• **WHAT THIS TASK INVOLVES**: For the records below, print the lines from the line with "(millivolts : Nat)" through the line with "(core : Fin 4)" exactly as written; include both end lines and exclude the rest.
** INFORMATION GIVEN follows **
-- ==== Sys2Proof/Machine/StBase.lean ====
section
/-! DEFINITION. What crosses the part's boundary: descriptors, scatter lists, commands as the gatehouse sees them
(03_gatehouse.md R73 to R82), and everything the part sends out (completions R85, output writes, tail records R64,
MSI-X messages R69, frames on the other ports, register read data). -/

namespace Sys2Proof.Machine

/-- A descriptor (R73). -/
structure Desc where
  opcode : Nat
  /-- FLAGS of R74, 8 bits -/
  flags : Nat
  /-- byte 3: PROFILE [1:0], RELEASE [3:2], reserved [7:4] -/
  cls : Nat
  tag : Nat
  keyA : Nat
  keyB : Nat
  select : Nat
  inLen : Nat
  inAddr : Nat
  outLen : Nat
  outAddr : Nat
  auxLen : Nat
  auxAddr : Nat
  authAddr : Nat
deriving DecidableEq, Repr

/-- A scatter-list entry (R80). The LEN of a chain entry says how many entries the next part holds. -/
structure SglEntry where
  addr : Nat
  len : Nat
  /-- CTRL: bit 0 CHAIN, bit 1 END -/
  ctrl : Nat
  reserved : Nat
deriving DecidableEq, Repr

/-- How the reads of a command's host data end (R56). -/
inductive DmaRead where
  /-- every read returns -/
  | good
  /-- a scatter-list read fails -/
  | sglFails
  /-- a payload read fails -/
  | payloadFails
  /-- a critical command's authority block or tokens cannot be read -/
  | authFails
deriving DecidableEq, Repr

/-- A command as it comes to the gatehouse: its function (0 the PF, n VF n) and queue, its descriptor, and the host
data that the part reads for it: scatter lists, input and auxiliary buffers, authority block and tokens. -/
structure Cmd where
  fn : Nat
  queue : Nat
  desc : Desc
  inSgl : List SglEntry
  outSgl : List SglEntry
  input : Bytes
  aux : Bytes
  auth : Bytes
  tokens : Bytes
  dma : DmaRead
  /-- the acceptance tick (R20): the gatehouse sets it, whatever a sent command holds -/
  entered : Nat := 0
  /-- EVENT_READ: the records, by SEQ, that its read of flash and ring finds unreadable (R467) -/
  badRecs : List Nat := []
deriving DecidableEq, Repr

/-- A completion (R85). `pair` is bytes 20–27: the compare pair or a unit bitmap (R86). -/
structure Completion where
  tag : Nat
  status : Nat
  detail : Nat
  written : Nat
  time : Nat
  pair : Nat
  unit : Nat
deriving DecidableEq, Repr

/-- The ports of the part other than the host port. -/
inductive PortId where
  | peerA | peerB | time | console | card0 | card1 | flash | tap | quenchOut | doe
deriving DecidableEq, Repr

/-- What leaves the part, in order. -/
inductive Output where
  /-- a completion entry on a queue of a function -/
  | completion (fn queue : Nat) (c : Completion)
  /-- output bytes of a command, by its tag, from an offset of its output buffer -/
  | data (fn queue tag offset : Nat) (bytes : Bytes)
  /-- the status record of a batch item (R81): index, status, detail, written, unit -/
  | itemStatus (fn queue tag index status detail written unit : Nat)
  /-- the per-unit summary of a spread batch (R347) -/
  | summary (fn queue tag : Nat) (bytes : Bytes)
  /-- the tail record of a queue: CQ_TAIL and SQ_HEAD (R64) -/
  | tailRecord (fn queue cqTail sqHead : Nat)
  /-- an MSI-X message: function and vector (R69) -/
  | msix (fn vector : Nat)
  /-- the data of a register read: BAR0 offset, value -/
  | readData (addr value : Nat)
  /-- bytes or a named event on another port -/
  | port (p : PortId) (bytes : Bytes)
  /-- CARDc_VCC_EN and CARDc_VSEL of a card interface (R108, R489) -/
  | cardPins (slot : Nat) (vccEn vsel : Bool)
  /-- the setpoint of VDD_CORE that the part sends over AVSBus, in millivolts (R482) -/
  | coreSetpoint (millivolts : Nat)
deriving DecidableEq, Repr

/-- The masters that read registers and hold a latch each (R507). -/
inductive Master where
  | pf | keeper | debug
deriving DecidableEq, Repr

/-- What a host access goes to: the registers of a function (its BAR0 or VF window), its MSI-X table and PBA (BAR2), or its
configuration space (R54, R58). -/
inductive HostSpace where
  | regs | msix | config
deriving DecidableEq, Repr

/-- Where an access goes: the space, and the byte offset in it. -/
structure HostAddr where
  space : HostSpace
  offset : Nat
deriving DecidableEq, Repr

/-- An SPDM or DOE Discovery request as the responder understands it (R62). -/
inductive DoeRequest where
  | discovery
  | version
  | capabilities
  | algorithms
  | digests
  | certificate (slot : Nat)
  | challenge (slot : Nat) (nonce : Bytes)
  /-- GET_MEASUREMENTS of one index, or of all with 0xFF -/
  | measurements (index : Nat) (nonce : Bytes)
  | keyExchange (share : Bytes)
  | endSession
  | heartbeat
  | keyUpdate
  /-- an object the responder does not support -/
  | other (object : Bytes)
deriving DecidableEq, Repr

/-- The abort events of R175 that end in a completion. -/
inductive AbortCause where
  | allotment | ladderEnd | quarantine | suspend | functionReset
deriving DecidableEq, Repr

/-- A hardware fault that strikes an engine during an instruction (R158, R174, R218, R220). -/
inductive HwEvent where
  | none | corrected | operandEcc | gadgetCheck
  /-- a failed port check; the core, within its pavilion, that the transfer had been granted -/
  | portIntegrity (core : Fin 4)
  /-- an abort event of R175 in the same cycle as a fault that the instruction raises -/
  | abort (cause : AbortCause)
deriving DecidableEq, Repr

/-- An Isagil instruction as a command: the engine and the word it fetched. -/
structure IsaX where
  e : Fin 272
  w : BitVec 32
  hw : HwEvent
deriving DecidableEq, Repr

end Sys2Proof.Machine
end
** End of INFORMATION GIVEN **
• **TASK RESPONSE**:
  | coreSetpoint (millivolts : Nat)
deriving DecidableEq, Repr

/-- The masters that read registers and hold a latch each (R507). -/
inductive Master where
  | pf | keeper | debug
deriving DecidableEq, Repr

/-- What a host access goes to: the registers of a function (its BAR0 or VF window), its MSI-X table and PBA (BAR2), or its
configuration space (R54, R58). -/
inductive HostSpace where
  | regs | msix | config
deriving DecidableEq, Repr

/-- Where an access goes: the space, and the byte offset in it. -/
structure HostAddr where
  space : HostSpace
  offset : Nat
deriving DecidableEq, Repr

/-- An SPDM or DOE Discovery request as the responder understands it (R62). -/
inductive DoeRequest where
  | discovery
  | version
  | capabilities
  | algorithms
  | digests
  | certificate (slot : Nat)
  | challenge (slot : Nat) (nonce : Bytes)
  /-- GET_MEASUREMENTS of one index, or of all with 0xFF -/
  | measurements (index : Nat) (nonce : Bytes)
  | keyExchange (share : Bytes)
  | endSession
  | heartbeat
  | keyUpdate
  /-- an object the responder does not support -/
  | other (object : Bytes)
deriving DecidableEq, Repr

/-- The abort events of R175 that end in a completion. -/
inductive AbortCause where
  | allotment | ladderEnd | quarantine | suspend | functionReset
deriving DecidableEq, Repr

/-- A hardware fault that strikes an engine during an instruction (R158, R174, R218, R220). -/
inductive HwEvent where
  | none | corrected | operandEcc | gadgetCheck
  /-- a failed port check; the core, within its pavilion, that the transfer had been granted -/
  | portIntegrity (core : Fin 4)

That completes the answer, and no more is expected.